Over half of Poles say 2021 was a good year

The assessment of the passing year in the personal and family dimension is differentiated primarily by the perception of the material conditions of the respondents own households, the greater the material satisfaction, the more positive the assessments for 2021, and less negative opinions. Leszek Szymański/PAP

According to a CBOS survey, 55 percent of Poles say that, in general, the year 2021 was good for them personally, 4.9 percentage points higher than in the same survey for 2020.

The "Current problems and Events" survey shows that 52.7 percent of respondents assessed the passing year as "rather positive" for their families.
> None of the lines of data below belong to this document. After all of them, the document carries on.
theorem witness_RotationBitsAndAddition : (0 : Nat) < 32 ∧ (31 : Nat) < 32 := by decide

theorem witness_ReservedImmFails :
    (0x00000101#32).extractLsb' 0 8 = 0x01#8 ∧ (0x00000101#32).extractLsb' 8 24 ≠ 0#24 ∧
    (0x80000003#32).extractLsb' 0 8 = 0x03#8 ∧ (0x80000003#32).extractLsb' 8 24 ≠ 0#24 ∧
    (0x00000110#32).extractLsb' 0 8 = 0x10#8 ∧ (0x00000110#32).extractLsb' 8 24 ≠ 0#24 ∧
    (0x00000111#32).extractLsb' 0 8 = 0x11#8 ∧ (0x00000111#32).extractLsb' 8 24 ≠ 0#24 ∧
    (0x00000112#32).extractLsb' 0 8 = 0x12#8 ∧ (0x00000112#32).extractLsb' 8 24 ≠ 0#24 ∧
    (0xFFFFFF13#32).extractLsb' 0 8 = 0x13#8 ∧ (0xFFFFFF13#32).extractLsb' 8 24 ≠ 0#24 := by decide

theorem witness_RotationAmountIsAnyInteger :
    (withOperands 0x80000001#32 0xFFFFFFFF#32).arg1 = BitVec.ofInt 32 (-1) := by decide

theorem witness_Utf8Table :
    (0x7F#32 : Word).toNat ≤ 0x7F ∧ 0x80 ≤ (0x80#32 : Word).toNat ∧ (0x7FF#32 : Word).toNat ≤ 0x7FF ∧
    0x800 ≤ (0x800#32 : Word).toNat ∧ (0xFFFF#32 : Word).toNat ≤ 0xFFFF ∧ 0x10000 ≤ (0x10000#32 : Word).toNat ∧
    (0x10FFFF#32 : Word).toNat ≤ 0x10FFFF := by decide

/-- The boundary examples of R116. -/
theorem test_utf8_boundaries :
    utf8 0x7F#32 = [0x7F#8] ∧ utf8 0x80#32 = [0xC2#8, 0x80#8] ∧ utf8 0x7FF#32 = [0xDF#8, 0xBF#8] ∧
    utf8 0x800#32 = [0xE0#8, 0xA0#8, 0x80#8] ∧ utf8 0xFFFF#32 = [0xEF#8, 0xBF#8, 0xBF#8] ∧
    utf8 0x10000#32 = [0xF0#8, 0x90#8, 0x80#8, 0x80#8] ∧ utf8 0x10FFFF#32 = [0xF4#8, 0x8F#8, 0xBF#8, 0xBF#8] := by
  decide

theorem witness_Utf8IsPrefixCode :
    isScalar 0xE9#32 = true ∧ utf8 0xE9#32 ++ [0x41#8] = utf8 0xE9#32 ++ [0x41#8] := by decide

theorem witness_PushByteFillsOrAbsorbs :
    absorbing.encCnt.val < 3 ∧ ({ pendingAbc with encCnt := 2 } : State).encCnt.val < 3 ∧ pendingAbc.encCnt.val = 3 := by
  decide

theorem witness_CharEncodesOneCharacter :
    absorbing.phase = .absorb ∧ isScalar 0xD7FF#32 = true ∧ isScalar 0xE000#32 = true ∧ isScalar 0x10FFFF#32 = true ∧
    State.reset.phase ≠ .absorb ∧ isScalar 0xD800#32 = false ∧ isScalar 0xDFFF#32 = false ∧
    isScalar 0x110000#32 = false ∧ (0xFFFFFF#32 : Word).toNat < 2 ^ 24 := by decide

theorem witness_CharCompletesAtMostOneWord :
    absorbing.phase = .absorb ∧ (pendingBytes absorbing ++ utf8 0x20AC#32).length < 4 ∧
    pendingAbc.phase = .absorb ∧ 4 ≤ (pendingBytes pendingAbc ++ utf8 0x41#32).length ∧ isScalar 0x41#32 = true ∧
    isScalar 0x20AC#32 = true := by decide

theorem pendingA_inv : Inv pendingA := ⟨by decide, fun h => absurd h (by decide), by decide, by decide⟩
theorem absorbing_inv : Inv absorbing := ⟨by decide, fun h => absurd h (by decide), by decide, by decide⟩

theorem witness_FlushPadsThePendingBytes :
    Inv absorbing ∧ absorbing.encCnt.val = 0 ∧ Inv pendingA ∧ 0 < pendingA.encCnt.val :=
  ⟨absorbing_inv, by decide, pendingA_inv, by decide⟩

theorem witness_EncoderCollidesOnTrailingNulOnly :
    (∀ c ∈ ([0x41#32, 0#32] : List Word), isScalar c = true) ∧ (∀ d ∈ ([0x41#32] : List Word), isScalar d = true) ∧
    s2w [0x41#32, 0#32] = s2w [0x41#32] ∧ (utf8String [0x41#32]).length % 4 ≠ 0 :=
  ⟨List.all_eq_true.mp (by decide), List.all_eq_true.mp (by decide), by decide, by decide⟩

theorem witness_SurrogatePairIsScalar :
    0xD800 ≤ (0xD83D#32 : Word).toNat ∧ (0xD83D#32 : Word).toNat ≤ 0xDBFF ∧ 0xDC00 ≤ (0xDE00#32 : Word).toNat ∧
    (0xDE00#32 : Word).toNat ≤ 0xDFFF ∧ combineSurrogates 0xD83D#32 0xDE00#32 = 0x1F600#32 := by decide

theorem witness_FinalFinishesDigest :
    pendingA.phase = .absorb ∧ Inv pendingA ∧ State.reset.phase ≠ .absorb ∧ finished.phase ≠ .absorb :=
  ⟨by decide, pendingA_inv, by decide, by decide⟩

theorem witness_RegisterMapReadsAndWrites :
    (0x28 % 4 = 0 ∧ 0x28 < 0x100) ∧ (0x3C % 4 = 0 ∧ 0x3C ≤ 0x3C) ∧ (0xA0 % 4 = 0 ∧ 0xA0 ≤ 0xA0) ∧
    (0xFC % 4 = 0 ∧ 0xFC < 0x100) ∧ (0x04 % 4 = 0 ∧ 0x04 ≠ 0x00 ∧ 0x04 ≠ 0x08 ∧ 0x04 ≠ 0x0C) := by decide

/-- Reserved and named offsets at the ends of their ranges (R22). -/
theorem test_register_map_ends :
    regAt 0x24 = .lastXf ∧ regAt 0x28 = .reserved ∧ regAt 0x3C = .reserved ∧ regAt 0x40 = .state 0 ∧
    regAt 0x5C = .state 7 ∧ regAt 0x60 = .digest 0 ∧ regAt 0x9C = .digest 15 ∧ regAt 0xA0 = .reserved ∧
    regAt 0xFC = .reserved := by decide

theorem witness_StatusFields : Inv absorbing ∧ ∃ t, hostWrite 0x10 7#32 failedOnce = .next t := ⟨absorbing_inv, _, rfl⟩

theorem witness_EncRegisterFields : 0 < pendingA.encCnt.val ∧ Inv pendingA ∧ pendingA.encCnt.val ≤ 2 :=
  ⟨by decide, pendingA_inv, by decide⟩

theorem witness_OnlyContractAccessesTakeEffect :
    (∃ t, serveAccess ⟨.host, 32, 0xFC, .read⟩ State.reset = .next t) ∧
    serveAccess ⟨.host, 8, 0x04, .read⟩ State.reset = .refused .outsideContract ∧
    serveAccess ⟨.host, 32, 0x02, .read⟩ State.reset = .refused .outsideContract ∧
    serveAccess ⟨.host, 32, 0x100, .read⟩ State.reset = .refused .outsideContract ∧
    serveAccess ⟨.other, 32, 0x04, .read⟩ State.reset = .refused .secondHost := ⟨⟨_, rfl⟩, rfl, rfl, rfl, rfl⟩

theorem witness_ReadsHaveNoSideEffect : 0xFC % 4 = 0 ∧ 0xFC < 0x100 := by decide

theorem witness_StepRunsDecodedCommand :
    ({ State.reset with pending := [wr 0x00 0x13#32] } : State).pending = wr 0x00 0x13#32 :: [] ∧
    decode 0x13#32 = .ok .add ∧ decode 0x113#32 = .error .reservedImm ∧ (Instr.char 0x41#32).wf = true ∧
    State.reset.pending = [] := by decide

theorem witness_StepKeepsInvariants :
    ∃ s t : State, s = { pendingA with pending := [wr 0x00 0x00004202#32] } ∧ Inv s ∧ step s = .next t ∧
      t.encCnt = 2 :=
  ⟨_, _, rfl, ⟨by decide, fun h => absurd h (by decide), by decide, by decide⟩, rfl, by decide⟩

theorem witness_PhaseChangesOnlyByInitFinalReset :
    (∃ t, serveEvent (wr 0x00 0x00000001#32) State.reset = .next t ∧ t.phase ≠ State.reset.phase) ∧
    (∃ t, serveEvent (wr 0x00 0x00000003#32) absorbing = .next t ∧ t.phase ≠ absorbing.phase) ∧
    (∃ t, serveEvent .reset absorbing = .next t ∧ t.phase ≠ absorbing.phase) :=
  ⟨⟨_, rfl, by decide⟩, ⟨_, rfl, by decide⟩, _, rfl, by decide⟩

theorem witness_OperandsChangeOnlyByHostWrites :
    (∃ t, serveEvent (wr 0x08 7#32) State.reset = .next t ∧ t.arg0 ≠ State.reset.arg0) ∧
    (∃ t, serveEvent (wr 0x0C 7#32) State.reset = .next t ∧ t.arg1 ≠ State.reset.arg1) :=
  ⟨⟨_, rfl, by decide⟩, _, rfl, by decide⟩

theorem witness_DigestIgnoresOperands :
    (∃ t, exec .init State.reset = .next t) ∧ (∃ t, exec .final pendingA = .next t) ∧
    ∃ t, exec (.char 0x41#32) pendingAbc = .next t := ⟨⟨_, rfl⟩, ⟨_, rfl⟩, _, rfl⟩

theorem witness_ResultWrittenOnlyByPrimitives :
    ∃ t, serveEvent (wr 0x00 0x00000013#32) (withOperands 1#32 2#32) = .next t ∧
      t.result ≠ (withOperands 1#32 2#32).result := ⟨_, rfl, by decide⟩

theorem witness_StateWrittenOnlyByDigestCommands :
    ∃ t, serveEvent (wr 0x00 0x00000001#32) State.reset = .next t ∧ t.state ≠ State.reset.state :=
  ⟨_, rfl, by decide⟩

theorem witness_DoneKeepsDigest :
    ∃ t, finished.phase = .done ∧ serveEvent (wr 0x00 0x00000003#32) finished = .next t ∧
      wr 0x00 0x00000003#32 ≠ .reset ∧ wr 0x00 0x00000003#32 ≠ wr 0x00 0x00000001#32 :=
  ⟨_, by decide, rfl, by decide, by decide⟩

theorem witness_StepKeepsErrorSticky :
    ∃ s t : State, s = { failedOnce with pending := [wr 0x00 0x00000000#32] } ∧ (s.err ≠ 0#4 → s.sticky = true) ∧
      step s = .next t ∧ t.err ≠ 0#4 := ⟨_, _, rfl, by decide, rfl, by decide⟩

theorem witness_StepKeepsLastTransform :
    ∃ s t : State, s = { absorbing with pending := [wr 0x00 0x00004102#32] } ∧
      (s.lastXf = transform s.lastWord (s.pos - 1#32).toNat ∨ (s.lastWord = 0#32 ∧ s.lastXf = 0#32)) ∧
      step s = .next t := ⟨_, _, rfl, .inr (by decide), rfl⟩

theorem witness_CommandsIgnoreTheHostSide : ∃ t, exec .xform State.reset = .next t := ⟨_, rfl⟩

theorem witness_StreamingComputesDigest : ∀ c ∈ ([0x61#32, 0xE9#32, 0x20AC#32, 0x1F600#32] : List Word),
    isScalar c = true := List.all_eq_true.mp (by decide)

/-- "aé€😀": three complete words after FINAL, two before it (95_test_vectors.md, section 2.2). -/
theorem witness_StreamedCharactersFoldInOrder :
    (packBytes ((utf8String [0x61#32, 0xE9#32, 0x20AC#32, 0x1F600#32]).take 8)).getLast? = some 0x82ACF09F#32 := by decide

theorem witness_ValidDigestHoldsD : ∃ t, ValidDigest [0x41#32] t := by
  refine ⟨finishDigest pendingA, by decide, by decide, State.reset, absorbing, rfl, ?_⟩
  rfl

theorem witness_UntouchedSlotsDependOnCountOnly :
    (s2w [0x41#32]).length + 1 ≤ (2 : Fin 8).val ∧ (s2w [0x42#32]).length = (s2w [0x41#32]).length := by decide

theorem witness_HashProcedureReadsHashPassword :
    hostValidate [0x63#32] [0x61#32, 0x62#32] = true ∧ (∀ c ∈ ([0x63#32] : List Word), isScalar c = true) ∧
    (∀ c ∈ ([0x61#32, 0x62#32] : List Word), isScalar c = true) ∧
    ({ State.reset with pending := hashProcedure [0x63#32] [0x61#32, 0x62#32] ++ [.reset] } : State).pending =
      hashProcedure [0x63#32] [0x61#32, 0x62#32] ++ [.reset] :=
  ⟨by decide, List.all_eq_true.mp (by decide), List.all_eq_true.mp (by decide), rfl⟩

end Sys2Proof.Tests
end

section
/-! PROOFS. The decoder reads back what the encoder wrote (30_encoding.md R82 to R84). -/

namespace Sys2Proof

/-- CHAR's word carries CHAR's opcode, whatever the operand: the shift leaves the low byte free (R84, R89). -/
@[simp] theorem opcodeOf_encode_char (cp : Word) : opcodeOf (encode (.char cp)) = 0x02#8 := by
  ext k hk
  simp only [opcodeOf, encode, BitVec.getElem_extractLsb', BitVec.getLsbD_or, BitVec.getLsbD_shiftLeft]
  interval_cases k <;> simp

/-- CHAR's word carries the low 24 bits of the operand: the opcode has no bit from 8 on (R83, R89). -/
@[simp] theorem immOf_encode_char (cp : Word) : immOf (encode (.char cp)) = cp.setWidth 24 := by
  have opcode_high (k : Nat) : (2#32).getLsbD (8 + k) = false := by
    rw [Nat.add_comm]
    simp [BitVec.getLsbD_ofNat, Nat.testBit_add]
  ext k hk
  have in_word : 8 + k < 32 := by omega
  simpa [immOf, encode, opcode_high] using fun _ => in_word

/-- An operand that fits IMM24 survives the truncation to 24 bits (R83). -/
theorem setWidth_setWidth_of_wf {cp : Word} (h : (Instr.char cp).wf = true) : (cp.setWidth 24).setWidth 32 = cp := by
  have hlt : cp.toNat < 2 ^ 24 := of_decide_eq_true h
  apply BitVec.eq_of_toNat_eq
  simp only [BitVec.toNat_setWidth]
  omega

/-- `decode` inverts `encode` on the commands that have an encoding. -/
theorem decode_encode {i : Instr} (h : i.wf = true) : decode (encode i) = .ok i := by
  cases i with
  | char cp => simp [decode, setWidth_setWidth_of_wf h]
  | init | final | xform | rotl | rotr | add => decide

end Sys2Proof
end

section
/-! PROOFS. What a step does with the oldest pending input, as equations, and O38. -/

namespace Sys2Proof.Machine

/-- With nothing pending there is no step (00_scope.md R19; log entry 3). -/
theorem step_of_pending_nil {s : State} (h : s.pending = []) : step s = .refused .noAccess := by
  simp [step, serveNext, h]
Although the ratings for 2021 are better than 2020, they are still much weaker than in the record-breaking 2019.

The assessment of the passing year in the personal and family dimension is differentiated primarily by the perception of the material conditions of the respondents own households, the greater the material satisfaction, the more positive the assessments for 2021, and less negative opinions.

Conversely, the worse the assessment of one's own material conditions, the more declarations that 2021 was bad for the respondents and their families.

This is why the majority of respondents who assessed the material conditions of their household as bad consider the year 2021 to be bad for themselves (62 percent) and their family (52 percent), and the majority of those who assessed it positively consider this year a good year (74 percent and 72 percent respectively).

According to the authors of the survey, the respondents whose households have incomes of at least PLN 3,000 per person per month have a high percentage of positive opinions, 64 percent said 2021 was good on a personal level and 65 percent said it was a good year for their families in general.

The survey was carried out from November 29 to December 12 on a representative sample of 1,063 adult Poles.